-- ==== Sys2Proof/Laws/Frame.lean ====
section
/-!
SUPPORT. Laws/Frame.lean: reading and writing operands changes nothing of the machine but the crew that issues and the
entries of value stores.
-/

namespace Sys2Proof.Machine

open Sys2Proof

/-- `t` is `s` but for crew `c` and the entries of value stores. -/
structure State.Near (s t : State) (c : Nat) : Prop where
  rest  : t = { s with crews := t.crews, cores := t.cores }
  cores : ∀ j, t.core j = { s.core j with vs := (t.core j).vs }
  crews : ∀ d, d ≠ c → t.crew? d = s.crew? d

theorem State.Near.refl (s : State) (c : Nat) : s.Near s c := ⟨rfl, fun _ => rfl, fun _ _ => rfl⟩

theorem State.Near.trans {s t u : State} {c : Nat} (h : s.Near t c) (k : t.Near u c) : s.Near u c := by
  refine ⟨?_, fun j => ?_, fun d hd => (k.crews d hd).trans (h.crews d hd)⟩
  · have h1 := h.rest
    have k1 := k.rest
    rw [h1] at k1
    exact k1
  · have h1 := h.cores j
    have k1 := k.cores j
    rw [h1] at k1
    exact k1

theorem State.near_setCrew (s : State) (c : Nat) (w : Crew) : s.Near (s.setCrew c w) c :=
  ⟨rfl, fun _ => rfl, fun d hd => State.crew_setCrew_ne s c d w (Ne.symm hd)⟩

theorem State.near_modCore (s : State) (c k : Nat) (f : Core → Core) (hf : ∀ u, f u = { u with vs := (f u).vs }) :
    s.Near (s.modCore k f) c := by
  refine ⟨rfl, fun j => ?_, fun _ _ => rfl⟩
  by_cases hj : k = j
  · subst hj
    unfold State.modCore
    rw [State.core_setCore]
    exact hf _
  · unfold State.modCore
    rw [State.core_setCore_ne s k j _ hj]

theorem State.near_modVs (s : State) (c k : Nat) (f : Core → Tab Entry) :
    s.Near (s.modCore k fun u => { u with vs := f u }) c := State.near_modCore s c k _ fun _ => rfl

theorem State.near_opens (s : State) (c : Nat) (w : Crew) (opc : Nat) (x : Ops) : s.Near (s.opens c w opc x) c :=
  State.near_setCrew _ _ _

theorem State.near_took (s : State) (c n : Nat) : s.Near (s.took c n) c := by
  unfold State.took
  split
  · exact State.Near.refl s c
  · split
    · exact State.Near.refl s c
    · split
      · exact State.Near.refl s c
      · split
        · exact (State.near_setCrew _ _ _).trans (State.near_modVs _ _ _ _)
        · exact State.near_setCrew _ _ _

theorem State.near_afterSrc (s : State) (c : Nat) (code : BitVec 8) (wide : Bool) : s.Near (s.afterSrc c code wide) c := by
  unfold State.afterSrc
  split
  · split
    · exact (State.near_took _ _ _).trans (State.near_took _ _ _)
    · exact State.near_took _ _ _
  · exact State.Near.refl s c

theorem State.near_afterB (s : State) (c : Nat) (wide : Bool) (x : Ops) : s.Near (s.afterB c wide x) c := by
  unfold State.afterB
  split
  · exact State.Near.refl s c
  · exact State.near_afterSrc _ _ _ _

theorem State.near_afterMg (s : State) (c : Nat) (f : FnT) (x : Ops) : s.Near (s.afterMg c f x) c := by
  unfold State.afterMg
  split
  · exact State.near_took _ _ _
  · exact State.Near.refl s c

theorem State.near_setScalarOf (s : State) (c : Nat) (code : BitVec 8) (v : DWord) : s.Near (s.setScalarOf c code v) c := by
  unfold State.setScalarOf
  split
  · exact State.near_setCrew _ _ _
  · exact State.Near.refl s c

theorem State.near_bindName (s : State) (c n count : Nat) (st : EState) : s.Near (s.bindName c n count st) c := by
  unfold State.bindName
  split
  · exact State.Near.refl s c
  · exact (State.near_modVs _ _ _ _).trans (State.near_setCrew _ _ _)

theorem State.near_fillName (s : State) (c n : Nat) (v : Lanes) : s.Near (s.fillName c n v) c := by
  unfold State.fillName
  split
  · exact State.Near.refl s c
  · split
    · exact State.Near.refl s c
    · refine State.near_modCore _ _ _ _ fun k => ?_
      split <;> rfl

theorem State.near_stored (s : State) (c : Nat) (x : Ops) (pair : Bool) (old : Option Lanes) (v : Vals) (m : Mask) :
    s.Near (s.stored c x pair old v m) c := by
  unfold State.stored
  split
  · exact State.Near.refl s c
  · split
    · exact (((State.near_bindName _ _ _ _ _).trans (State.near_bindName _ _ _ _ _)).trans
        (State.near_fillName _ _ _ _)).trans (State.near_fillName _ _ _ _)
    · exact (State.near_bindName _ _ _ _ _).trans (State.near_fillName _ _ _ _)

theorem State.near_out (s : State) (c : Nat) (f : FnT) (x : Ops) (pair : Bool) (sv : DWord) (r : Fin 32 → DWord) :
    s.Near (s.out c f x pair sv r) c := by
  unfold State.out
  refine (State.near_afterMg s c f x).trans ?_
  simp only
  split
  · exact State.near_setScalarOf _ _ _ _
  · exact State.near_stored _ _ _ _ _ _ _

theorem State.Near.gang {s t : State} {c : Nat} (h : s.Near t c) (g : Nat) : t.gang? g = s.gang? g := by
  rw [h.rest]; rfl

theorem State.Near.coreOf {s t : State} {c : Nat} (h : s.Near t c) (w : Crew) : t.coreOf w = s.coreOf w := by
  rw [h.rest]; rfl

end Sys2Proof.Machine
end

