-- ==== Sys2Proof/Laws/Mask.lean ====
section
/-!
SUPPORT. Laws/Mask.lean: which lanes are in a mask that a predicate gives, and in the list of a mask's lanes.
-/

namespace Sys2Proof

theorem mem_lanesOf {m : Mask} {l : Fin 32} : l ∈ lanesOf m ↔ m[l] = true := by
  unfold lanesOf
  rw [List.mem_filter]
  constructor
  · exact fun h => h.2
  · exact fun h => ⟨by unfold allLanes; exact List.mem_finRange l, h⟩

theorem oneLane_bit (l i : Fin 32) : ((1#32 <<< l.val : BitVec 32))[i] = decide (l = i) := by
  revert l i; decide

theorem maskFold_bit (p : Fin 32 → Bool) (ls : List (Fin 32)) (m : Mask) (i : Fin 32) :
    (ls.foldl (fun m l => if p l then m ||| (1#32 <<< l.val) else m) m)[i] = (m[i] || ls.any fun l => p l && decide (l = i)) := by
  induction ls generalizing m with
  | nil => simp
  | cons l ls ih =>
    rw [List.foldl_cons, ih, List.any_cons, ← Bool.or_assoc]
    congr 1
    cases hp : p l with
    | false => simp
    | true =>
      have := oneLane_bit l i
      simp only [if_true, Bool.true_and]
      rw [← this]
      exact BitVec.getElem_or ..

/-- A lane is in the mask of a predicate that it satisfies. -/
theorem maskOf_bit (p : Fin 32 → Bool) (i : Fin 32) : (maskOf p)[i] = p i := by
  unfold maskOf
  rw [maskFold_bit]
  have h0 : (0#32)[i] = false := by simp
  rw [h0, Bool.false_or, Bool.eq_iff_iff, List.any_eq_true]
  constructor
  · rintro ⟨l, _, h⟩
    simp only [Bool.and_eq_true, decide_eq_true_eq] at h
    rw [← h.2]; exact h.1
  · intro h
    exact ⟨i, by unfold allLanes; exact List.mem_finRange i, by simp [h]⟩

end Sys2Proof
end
○ ○ ○
## TASK BRIEF
Report every line of the entries that carries the word "code".

## RESULT OF THIS EXERCISE
theorem State.near_afterSrc (s : State) (c : Nat) (code : BitVec 8) (wide : Bool) : s.Near (s.afterSrc c code wide) c := by
theorem State.near_setScalarOf (s : State) (c : Nat) (code : BitVec 8) (v : DWord) : s.Near (s.setScalarOf c code v) c := by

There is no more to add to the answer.